Data shown: Begin
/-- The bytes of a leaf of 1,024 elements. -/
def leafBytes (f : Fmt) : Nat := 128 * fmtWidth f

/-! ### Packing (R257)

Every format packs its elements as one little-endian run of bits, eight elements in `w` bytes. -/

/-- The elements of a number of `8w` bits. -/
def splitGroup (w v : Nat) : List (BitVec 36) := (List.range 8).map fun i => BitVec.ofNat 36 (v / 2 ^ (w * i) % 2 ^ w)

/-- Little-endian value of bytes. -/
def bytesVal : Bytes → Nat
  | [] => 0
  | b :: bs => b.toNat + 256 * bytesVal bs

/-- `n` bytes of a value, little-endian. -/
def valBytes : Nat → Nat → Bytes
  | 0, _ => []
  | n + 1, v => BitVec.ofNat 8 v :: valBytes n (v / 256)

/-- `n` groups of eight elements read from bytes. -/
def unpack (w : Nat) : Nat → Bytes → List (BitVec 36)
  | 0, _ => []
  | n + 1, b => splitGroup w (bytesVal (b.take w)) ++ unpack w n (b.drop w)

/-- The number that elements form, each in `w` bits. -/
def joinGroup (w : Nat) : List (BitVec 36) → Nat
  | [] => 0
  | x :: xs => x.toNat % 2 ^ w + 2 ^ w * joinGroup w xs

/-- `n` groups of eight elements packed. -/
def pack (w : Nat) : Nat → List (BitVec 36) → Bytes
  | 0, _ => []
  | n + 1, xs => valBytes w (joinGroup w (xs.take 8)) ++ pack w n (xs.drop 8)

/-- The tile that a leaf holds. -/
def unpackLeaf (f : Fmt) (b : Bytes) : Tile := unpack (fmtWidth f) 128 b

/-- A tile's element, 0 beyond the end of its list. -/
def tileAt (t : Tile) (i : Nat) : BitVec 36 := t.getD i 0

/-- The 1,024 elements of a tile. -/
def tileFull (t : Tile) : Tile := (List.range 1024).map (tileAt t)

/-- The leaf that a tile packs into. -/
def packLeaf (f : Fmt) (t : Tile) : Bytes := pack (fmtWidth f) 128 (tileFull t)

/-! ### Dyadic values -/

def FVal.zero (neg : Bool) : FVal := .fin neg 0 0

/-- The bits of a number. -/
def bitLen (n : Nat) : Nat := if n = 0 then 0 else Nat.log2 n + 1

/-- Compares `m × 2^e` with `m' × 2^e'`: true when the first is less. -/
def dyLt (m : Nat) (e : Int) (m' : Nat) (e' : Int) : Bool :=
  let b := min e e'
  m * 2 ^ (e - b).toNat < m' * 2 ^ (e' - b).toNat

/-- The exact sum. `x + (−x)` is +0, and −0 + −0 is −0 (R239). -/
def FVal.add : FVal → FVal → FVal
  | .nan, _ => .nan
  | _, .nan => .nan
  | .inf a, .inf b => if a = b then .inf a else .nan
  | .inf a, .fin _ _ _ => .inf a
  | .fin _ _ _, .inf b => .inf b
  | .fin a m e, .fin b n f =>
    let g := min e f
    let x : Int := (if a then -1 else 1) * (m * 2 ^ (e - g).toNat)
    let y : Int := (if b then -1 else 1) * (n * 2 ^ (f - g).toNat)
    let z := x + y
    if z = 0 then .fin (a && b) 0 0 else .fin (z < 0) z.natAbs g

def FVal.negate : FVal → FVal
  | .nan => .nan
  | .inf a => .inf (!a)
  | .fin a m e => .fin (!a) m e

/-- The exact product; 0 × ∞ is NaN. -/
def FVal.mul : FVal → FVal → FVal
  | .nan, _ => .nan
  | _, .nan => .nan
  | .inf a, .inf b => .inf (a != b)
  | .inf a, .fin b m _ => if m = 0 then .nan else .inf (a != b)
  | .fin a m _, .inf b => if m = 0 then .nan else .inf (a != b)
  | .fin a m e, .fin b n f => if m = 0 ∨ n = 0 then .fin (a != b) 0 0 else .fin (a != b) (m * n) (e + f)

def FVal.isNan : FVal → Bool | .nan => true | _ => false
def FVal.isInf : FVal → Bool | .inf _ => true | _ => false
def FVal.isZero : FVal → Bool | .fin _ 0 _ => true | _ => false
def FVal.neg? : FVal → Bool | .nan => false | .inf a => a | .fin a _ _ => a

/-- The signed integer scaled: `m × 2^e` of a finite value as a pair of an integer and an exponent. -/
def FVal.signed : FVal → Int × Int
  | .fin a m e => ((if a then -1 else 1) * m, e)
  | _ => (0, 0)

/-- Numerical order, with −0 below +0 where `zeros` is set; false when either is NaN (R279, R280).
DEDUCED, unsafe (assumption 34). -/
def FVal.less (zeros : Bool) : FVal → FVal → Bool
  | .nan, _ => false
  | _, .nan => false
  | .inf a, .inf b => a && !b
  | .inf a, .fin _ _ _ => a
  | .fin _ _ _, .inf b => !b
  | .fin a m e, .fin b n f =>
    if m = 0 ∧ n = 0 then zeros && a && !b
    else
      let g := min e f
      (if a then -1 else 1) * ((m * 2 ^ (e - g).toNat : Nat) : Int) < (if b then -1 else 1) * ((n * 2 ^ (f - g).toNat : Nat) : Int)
Data shown: End
Data shown: Begin
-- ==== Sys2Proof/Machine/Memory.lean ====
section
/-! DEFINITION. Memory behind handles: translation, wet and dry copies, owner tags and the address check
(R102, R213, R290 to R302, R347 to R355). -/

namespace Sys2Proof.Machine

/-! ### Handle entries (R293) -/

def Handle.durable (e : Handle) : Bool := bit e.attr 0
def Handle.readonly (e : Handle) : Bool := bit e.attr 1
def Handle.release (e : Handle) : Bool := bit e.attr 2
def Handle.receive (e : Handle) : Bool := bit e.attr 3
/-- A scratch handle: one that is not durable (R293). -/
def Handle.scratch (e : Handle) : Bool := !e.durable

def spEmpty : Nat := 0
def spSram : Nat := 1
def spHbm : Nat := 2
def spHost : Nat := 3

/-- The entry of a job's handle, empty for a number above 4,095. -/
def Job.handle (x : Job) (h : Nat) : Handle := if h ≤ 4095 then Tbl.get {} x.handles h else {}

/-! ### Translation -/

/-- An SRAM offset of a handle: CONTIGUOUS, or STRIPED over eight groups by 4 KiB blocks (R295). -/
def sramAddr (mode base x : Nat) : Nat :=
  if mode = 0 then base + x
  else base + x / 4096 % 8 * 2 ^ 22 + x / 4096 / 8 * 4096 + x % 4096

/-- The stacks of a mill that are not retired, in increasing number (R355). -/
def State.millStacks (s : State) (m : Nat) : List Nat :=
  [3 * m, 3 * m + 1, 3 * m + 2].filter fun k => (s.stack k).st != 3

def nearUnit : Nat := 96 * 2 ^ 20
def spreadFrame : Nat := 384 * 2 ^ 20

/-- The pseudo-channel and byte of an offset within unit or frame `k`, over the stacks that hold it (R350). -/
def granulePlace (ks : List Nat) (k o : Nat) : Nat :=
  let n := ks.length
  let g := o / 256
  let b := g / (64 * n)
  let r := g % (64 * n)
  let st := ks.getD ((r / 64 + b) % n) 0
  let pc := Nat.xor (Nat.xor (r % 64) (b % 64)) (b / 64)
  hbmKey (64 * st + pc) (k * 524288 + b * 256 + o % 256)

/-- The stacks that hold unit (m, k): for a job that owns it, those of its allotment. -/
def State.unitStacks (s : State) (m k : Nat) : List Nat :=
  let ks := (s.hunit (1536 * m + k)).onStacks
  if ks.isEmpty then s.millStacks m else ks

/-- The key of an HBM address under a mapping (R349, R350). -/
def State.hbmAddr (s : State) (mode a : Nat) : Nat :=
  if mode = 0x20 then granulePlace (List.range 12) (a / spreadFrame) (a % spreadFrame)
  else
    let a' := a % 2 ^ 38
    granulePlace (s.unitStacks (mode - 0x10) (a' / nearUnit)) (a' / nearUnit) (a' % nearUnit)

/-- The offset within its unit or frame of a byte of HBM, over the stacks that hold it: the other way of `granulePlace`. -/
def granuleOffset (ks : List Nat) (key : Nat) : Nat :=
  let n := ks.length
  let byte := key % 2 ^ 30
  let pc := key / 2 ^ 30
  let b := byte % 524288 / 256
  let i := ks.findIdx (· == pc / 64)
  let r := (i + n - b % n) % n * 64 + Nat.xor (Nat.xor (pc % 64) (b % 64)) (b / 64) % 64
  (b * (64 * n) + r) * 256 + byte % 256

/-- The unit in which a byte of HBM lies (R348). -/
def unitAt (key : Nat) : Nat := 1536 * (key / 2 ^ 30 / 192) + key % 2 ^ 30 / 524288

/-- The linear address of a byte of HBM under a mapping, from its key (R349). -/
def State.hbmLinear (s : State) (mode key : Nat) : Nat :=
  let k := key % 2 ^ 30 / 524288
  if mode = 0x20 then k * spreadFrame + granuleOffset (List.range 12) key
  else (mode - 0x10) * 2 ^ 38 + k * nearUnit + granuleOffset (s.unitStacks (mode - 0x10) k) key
Data shown: End
Data shown: Begin
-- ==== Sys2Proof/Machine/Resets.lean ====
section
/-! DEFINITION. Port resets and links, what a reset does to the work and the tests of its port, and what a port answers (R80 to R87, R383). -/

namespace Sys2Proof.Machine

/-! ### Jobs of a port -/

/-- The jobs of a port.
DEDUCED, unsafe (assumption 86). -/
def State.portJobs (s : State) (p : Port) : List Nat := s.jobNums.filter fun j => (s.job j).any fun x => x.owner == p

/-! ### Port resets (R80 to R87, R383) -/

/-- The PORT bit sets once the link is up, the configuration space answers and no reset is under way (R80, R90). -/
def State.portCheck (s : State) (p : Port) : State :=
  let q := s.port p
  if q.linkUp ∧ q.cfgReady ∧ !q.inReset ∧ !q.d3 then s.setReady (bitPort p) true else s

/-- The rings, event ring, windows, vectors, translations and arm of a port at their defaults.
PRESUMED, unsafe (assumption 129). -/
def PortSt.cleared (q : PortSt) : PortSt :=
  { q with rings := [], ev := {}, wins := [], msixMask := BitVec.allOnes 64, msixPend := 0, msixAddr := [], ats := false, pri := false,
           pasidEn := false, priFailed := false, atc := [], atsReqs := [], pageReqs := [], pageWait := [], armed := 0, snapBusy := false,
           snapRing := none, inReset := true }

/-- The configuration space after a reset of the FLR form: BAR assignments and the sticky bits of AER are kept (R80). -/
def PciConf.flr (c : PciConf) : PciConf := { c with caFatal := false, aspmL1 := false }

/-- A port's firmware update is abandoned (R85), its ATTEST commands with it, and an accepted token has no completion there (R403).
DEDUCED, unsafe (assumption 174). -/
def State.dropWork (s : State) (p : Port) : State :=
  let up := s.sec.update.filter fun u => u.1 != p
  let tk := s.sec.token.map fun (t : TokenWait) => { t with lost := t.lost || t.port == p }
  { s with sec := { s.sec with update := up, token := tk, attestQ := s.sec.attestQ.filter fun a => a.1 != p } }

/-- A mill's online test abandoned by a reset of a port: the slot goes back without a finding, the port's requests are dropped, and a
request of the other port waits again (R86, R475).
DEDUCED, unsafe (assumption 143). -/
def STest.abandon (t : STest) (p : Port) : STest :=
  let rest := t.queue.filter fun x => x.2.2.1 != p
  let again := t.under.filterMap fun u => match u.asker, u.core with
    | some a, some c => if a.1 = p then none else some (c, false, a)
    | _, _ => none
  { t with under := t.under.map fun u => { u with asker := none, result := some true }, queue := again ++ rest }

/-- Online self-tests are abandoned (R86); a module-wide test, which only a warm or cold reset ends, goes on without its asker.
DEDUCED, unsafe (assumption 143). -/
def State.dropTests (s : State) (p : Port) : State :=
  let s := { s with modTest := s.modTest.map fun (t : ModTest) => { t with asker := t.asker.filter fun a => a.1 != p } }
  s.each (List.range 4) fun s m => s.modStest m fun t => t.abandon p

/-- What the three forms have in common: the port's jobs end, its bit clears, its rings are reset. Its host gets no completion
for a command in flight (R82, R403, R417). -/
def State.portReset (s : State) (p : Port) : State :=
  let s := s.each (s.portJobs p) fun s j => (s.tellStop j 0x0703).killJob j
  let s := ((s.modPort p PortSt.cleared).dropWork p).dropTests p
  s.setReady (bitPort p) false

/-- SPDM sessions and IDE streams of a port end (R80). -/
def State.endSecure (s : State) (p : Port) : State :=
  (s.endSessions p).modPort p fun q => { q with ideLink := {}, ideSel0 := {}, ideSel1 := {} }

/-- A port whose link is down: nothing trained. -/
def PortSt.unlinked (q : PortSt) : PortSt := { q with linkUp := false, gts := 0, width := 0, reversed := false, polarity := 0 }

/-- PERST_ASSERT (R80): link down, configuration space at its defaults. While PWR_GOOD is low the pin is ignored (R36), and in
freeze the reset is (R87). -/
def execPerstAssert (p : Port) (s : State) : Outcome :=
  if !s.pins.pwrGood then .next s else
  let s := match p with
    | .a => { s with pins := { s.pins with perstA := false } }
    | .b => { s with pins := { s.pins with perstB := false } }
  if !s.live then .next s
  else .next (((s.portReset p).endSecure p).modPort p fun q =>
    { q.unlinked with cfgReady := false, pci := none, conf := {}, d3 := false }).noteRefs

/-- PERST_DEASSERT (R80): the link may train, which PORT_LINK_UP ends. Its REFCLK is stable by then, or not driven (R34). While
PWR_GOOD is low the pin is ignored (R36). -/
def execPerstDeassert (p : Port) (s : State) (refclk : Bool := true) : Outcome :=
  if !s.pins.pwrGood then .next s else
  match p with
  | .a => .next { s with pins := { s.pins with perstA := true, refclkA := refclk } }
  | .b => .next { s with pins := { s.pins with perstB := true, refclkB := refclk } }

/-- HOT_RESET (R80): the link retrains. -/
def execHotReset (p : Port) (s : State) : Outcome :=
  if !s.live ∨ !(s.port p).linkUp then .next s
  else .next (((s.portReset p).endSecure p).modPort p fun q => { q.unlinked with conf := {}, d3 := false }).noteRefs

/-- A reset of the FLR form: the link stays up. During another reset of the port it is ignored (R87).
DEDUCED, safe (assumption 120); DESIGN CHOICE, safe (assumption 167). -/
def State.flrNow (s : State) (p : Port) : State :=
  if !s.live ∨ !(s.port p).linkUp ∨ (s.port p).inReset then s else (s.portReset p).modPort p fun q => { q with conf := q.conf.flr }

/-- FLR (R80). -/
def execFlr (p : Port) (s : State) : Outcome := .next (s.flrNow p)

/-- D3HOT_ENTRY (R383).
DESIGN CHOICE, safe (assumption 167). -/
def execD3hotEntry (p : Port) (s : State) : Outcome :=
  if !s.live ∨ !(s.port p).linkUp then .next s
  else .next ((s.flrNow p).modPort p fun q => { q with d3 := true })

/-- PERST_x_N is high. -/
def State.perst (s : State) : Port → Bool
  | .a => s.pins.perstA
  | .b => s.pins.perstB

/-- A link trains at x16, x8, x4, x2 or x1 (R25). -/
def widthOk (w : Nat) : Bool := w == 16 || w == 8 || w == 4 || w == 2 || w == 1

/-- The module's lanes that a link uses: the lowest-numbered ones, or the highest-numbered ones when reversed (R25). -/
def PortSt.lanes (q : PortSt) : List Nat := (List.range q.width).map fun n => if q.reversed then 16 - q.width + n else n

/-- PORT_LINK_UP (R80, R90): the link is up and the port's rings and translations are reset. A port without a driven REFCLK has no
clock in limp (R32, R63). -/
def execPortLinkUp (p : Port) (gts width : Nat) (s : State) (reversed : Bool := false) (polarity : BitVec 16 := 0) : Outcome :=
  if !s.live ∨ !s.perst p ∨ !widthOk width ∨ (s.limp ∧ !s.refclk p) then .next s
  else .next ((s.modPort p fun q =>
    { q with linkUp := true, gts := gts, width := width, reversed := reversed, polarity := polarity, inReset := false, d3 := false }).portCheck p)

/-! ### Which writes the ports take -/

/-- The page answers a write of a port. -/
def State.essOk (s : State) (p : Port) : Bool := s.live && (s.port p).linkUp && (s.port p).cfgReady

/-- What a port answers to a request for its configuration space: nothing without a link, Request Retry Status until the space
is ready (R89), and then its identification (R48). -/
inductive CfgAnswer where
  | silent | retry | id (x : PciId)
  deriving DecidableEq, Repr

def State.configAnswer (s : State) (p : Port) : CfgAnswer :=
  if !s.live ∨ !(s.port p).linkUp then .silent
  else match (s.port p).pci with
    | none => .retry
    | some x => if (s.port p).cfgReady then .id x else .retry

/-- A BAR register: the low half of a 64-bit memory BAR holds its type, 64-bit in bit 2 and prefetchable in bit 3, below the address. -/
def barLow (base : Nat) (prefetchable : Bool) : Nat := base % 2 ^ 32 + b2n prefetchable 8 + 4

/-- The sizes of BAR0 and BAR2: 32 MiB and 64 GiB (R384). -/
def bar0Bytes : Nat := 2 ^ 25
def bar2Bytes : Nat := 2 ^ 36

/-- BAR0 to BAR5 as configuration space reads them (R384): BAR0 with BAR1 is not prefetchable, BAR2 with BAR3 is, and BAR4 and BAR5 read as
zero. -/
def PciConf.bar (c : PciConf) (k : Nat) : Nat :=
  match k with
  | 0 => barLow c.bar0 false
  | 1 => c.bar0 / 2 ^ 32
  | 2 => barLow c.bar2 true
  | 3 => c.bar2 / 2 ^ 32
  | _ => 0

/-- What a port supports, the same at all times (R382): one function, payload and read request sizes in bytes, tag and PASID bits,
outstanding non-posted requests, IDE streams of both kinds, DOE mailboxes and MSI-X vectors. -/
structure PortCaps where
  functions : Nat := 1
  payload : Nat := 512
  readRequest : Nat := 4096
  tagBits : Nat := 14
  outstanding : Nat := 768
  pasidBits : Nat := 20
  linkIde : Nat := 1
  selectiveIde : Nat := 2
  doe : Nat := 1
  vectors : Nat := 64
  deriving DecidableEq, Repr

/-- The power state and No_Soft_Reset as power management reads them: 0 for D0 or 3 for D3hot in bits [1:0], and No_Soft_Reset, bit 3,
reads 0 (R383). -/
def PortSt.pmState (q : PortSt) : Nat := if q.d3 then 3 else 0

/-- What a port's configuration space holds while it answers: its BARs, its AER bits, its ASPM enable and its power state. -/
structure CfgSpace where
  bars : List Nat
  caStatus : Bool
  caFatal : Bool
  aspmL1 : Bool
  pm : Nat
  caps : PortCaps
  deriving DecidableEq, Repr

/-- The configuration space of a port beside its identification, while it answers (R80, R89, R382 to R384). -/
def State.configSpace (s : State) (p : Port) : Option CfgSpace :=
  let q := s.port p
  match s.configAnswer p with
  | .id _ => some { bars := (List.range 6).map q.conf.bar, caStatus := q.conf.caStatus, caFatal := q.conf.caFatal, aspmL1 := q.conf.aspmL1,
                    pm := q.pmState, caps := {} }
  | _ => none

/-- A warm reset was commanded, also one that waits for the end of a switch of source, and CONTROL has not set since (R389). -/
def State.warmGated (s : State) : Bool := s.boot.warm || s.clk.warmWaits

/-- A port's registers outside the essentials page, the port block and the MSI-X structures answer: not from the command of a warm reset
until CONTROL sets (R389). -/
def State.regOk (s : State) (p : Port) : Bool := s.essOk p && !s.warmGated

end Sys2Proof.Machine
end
Data shown: End
Your goal:
Take the records above and return, word for word, only the lines that fall from the line with "else .next ((s.modPort p fun q =>" to the line with "of a port. -/", both of them included.

Solved problem:
  else .next ((s.modPort p fun q =>
    { q with linkUp := true, gts := gts, width := width, reversed := reversed, polarity := polarity, inReset := false, d3 := false }).portCheck p)

/-! ### Which writes the ports take -/

/-- The page answers a write of a port. -/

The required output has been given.